- [Listed records]:
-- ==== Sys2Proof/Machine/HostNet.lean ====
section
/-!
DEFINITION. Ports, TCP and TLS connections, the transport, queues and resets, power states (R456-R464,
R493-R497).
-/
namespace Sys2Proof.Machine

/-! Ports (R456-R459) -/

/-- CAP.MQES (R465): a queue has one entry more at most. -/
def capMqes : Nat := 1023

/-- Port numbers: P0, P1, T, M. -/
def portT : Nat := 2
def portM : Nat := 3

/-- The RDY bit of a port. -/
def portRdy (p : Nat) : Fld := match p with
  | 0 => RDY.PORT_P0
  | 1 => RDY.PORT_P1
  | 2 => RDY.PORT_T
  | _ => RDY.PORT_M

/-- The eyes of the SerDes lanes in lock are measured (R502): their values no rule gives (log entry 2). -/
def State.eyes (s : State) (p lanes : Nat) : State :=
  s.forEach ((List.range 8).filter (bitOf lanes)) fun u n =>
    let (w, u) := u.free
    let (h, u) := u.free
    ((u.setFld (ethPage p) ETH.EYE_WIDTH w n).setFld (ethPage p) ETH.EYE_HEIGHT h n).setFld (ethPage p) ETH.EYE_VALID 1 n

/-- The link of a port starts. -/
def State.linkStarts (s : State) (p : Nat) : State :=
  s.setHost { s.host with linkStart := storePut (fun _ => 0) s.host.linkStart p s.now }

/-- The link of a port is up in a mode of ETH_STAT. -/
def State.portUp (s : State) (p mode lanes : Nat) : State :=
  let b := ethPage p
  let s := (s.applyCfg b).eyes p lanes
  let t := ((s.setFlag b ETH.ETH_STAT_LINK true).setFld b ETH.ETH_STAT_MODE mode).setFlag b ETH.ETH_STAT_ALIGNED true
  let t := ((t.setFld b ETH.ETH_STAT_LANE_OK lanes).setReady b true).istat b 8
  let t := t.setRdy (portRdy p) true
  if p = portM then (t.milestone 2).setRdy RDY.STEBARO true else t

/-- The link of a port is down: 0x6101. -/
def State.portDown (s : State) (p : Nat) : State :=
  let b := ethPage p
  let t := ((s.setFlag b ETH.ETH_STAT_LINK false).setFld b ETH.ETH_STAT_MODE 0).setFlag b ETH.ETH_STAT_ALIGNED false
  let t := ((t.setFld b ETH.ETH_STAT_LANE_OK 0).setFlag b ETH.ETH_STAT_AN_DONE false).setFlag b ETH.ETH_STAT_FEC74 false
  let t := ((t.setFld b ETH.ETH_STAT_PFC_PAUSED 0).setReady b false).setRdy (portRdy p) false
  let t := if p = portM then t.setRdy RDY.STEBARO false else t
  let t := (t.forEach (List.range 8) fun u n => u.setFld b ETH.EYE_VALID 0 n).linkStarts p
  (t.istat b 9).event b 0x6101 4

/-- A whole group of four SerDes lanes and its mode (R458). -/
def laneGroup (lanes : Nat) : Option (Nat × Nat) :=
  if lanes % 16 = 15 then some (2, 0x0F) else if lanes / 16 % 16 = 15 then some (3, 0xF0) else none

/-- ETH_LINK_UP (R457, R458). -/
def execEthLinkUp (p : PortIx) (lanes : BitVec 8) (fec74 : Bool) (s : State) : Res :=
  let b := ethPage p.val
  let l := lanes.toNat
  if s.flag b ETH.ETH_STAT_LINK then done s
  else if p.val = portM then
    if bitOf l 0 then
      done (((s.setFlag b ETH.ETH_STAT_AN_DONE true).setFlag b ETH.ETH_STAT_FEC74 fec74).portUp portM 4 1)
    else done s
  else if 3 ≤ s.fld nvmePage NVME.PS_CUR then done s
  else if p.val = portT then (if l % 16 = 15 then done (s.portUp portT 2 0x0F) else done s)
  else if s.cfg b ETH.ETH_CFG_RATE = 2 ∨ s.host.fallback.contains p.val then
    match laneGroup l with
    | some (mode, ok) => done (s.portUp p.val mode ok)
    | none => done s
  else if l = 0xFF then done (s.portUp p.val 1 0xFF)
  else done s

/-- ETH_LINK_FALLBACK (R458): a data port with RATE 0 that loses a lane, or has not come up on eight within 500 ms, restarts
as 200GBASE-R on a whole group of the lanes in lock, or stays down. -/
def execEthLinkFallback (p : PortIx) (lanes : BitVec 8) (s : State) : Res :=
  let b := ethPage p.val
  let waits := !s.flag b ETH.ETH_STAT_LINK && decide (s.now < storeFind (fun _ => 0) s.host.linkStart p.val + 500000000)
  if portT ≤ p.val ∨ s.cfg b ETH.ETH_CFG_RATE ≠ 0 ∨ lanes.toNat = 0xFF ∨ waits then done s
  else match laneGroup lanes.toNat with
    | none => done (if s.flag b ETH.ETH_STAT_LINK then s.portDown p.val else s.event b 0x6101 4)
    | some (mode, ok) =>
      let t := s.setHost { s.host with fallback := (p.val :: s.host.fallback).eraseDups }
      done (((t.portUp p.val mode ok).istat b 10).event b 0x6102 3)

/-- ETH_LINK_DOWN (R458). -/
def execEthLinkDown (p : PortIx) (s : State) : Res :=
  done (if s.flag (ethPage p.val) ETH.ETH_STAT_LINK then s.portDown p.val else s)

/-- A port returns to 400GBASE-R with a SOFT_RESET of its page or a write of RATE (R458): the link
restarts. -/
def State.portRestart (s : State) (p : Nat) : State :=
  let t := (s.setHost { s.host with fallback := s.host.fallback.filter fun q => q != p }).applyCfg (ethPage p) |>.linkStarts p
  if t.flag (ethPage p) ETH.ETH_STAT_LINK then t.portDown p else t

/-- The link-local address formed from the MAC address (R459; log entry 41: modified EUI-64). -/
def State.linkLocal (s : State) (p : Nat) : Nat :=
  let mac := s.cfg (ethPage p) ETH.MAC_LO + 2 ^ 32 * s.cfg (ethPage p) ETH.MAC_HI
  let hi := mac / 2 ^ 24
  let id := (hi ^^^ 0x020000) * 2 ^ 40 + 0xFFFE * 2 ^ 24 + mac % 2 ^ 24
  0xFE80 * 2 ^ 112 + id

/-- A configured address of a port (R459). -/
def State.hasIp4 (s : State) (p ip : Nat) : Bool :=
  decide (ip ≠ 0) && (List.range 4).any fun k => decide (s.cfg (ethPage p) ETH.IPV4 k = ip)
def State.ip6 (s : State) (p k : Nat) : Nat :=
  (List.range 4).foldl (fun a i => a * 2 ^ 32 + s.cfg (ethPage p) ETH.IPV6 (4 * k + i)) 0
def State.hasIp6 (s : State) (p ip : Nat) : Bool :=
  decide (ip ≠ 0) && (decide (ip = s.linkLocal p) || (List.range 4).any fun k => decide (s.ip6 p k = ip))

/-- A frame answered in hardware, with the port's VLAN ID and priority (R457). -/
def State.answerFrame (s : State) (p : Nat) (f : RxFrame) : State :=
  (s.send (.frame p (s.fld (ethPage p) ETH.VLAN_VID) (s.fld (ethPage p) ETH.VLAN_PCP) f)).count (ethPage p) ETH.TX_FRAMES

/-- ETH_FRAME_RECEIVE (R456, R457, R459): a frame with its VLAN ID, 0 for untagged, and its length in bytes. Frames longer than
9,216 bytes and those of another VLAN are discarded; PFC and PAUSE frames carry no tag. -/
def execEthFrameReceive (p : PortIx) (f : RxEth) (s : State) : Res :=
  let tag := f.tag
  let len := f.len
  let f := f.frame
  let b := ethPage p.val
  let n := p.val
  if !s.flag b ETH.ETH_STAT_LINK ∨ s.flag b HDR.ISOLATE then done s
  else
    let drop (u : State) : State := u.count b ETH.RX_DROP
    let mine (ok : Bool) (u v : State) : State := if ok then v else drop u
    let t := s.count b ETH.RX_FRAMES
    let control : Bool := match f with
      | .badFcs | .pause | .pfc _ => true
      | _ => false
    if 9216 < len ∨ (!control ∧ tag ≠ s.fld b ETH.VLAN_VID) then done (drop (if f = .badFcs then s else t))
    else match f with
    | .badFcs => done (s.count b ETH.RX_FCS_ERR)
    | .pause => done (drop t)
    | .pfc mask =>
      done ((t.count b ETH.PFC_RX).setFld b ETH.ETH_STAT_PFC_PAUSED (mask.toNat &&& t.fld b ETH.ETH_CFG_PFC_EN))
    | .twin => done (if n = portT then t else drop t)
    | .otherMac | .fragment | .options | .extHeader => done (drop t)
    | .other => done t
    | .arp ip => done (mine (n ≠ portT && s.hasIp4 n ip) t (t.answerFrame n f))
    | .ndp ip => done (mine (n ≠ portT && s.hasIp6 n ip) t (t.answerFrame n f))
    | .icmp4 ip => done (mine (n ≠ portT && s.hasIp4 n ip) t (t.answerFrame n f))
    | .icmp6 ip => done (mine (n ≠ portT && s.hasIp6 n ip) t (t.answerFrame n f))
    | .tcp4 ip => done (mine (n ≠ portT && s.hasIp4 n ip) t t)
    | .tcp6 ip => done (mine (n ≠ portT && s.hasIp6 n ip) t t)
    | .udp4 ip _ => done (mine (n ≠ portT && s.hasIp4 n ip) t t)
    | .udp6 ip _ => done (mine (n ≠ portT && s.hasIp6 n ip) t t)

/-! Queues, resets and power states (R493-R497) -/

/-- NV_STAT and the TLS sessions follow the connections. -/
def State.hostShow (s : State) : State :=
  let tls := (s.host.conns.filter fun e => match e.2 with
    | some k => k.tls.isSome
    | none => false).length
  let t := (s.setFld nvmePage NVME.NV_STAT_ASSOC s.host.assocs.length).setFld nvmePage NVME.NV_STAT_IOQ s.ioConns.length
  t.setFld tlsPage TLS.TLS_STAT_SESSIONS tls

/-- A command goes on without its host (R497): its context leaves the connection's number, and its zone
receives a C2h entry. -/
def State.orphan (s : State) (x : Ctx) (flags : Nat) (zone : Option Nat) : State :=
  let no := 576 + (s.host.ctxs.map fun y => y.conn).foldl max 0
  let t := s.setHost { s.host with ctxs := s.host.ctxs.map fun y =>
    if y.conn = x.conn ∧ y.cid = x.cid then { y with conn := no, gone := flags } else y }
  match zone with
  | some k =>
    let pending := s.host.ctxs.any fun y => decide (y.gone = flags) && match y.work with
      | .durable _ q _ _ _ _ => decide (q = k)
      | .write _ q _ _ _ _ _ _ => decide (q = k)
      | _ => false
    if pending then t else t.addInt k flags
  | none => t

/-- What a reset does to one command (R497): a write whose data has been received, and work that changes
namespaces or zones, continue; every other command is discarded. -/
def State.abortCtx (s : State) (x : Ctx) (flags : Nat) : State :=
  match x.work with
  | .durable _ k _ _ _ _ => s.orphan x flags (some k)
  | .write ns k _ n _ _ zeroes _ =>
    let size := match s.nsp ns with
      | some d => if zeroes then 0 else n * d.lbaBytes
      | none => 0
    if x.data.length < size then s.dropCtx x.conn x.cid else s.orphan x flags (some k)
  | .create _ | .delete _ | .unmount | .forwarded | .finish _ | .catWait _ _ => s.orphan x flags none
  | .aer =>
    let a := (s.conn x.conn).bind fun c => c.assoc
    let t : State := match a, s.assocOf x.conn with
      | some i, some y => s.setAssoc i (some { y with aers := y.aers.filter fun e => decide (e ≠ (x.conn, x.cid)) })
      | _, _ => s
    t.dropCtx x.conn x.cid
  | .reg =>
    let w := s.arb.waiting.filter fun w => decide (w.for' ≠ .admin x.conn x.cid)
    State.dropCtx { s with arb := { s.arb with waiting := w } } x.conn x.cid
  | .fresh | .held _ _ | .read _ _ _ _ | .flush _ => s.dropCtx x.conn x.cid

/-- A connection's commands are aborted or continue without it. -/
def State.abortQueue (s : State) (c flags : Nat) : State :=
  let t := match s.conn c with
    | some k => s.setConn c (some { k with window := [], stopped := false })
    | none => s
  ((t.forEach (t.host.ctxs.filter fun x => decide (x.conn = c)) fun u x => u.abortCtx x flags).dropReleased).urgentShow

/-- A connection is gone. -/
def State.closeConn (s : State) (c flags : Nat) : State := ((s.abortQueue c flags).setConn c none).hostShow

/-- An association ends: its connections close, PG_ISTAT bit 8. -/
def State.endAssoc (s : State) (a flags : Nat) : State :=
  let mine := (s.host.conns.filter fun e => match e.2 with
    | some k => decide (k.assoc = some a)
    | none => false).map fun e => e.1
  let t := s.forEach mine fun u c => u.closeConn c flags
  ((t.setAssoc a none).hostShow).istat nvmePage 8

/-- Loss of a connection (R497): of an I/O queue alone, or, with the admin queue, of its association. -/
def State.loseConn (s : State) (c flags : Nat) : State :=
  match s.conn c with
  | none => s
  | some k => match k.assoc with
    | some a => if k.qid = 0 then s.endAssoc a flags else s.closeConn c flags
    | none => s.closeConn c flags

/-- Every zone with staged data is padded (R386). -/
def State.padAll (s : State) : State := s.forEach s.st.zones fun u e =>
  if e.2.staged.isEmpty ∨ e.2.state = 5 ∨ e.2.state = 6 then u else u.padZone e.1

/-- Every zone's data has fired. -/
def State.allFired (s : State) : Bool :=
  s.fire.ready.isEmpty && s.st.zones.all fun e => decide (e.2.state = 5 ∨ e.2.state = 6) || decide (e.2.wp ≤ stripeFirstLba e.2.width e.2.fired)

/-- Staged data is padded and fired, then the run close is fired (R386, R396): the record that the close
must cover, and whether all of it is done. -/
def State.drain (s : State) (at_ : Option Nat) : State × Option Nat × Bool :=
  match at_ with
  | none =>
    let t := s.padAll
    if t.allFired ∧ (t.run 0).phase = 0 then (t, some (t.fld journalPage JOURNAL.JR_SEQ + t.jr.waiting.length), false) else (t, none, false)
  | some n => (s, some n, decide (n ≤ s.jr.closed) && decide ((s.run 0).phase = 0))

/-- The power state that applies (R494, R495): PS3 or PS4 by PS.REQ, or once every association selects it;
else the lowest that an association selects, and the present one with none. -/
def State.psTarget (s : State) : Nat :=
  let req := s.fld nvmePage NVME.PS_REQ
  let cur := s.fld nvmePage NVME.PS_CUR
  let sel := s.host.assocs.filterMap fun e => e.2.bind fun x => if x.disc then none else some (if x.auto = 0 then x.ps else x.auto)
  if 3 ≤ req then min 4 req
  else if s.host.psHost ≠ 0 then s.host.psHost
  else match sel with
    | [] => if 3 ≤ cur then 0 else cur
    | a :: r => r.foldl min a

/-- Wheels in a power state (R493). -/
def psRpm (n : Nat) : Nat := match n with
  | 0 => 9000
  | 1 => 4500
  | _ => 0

- [Task to carry out]: Set the entries down again exactly, beginning with their first line and ending with the line that contains "Ports (R456-R459) -/"; omit all other lines.

- [Response below]:
-- ==== Sys2Proof/Machine/HostNet.lean ====
section
/-!
DEFINITION. Ports, TCP and TLS connections, the transport, queues and resets, power states (R456-R464,
R493-R497).
-/
namespace Sys2Proof.Machine

/-! Ports (R456-R459) -/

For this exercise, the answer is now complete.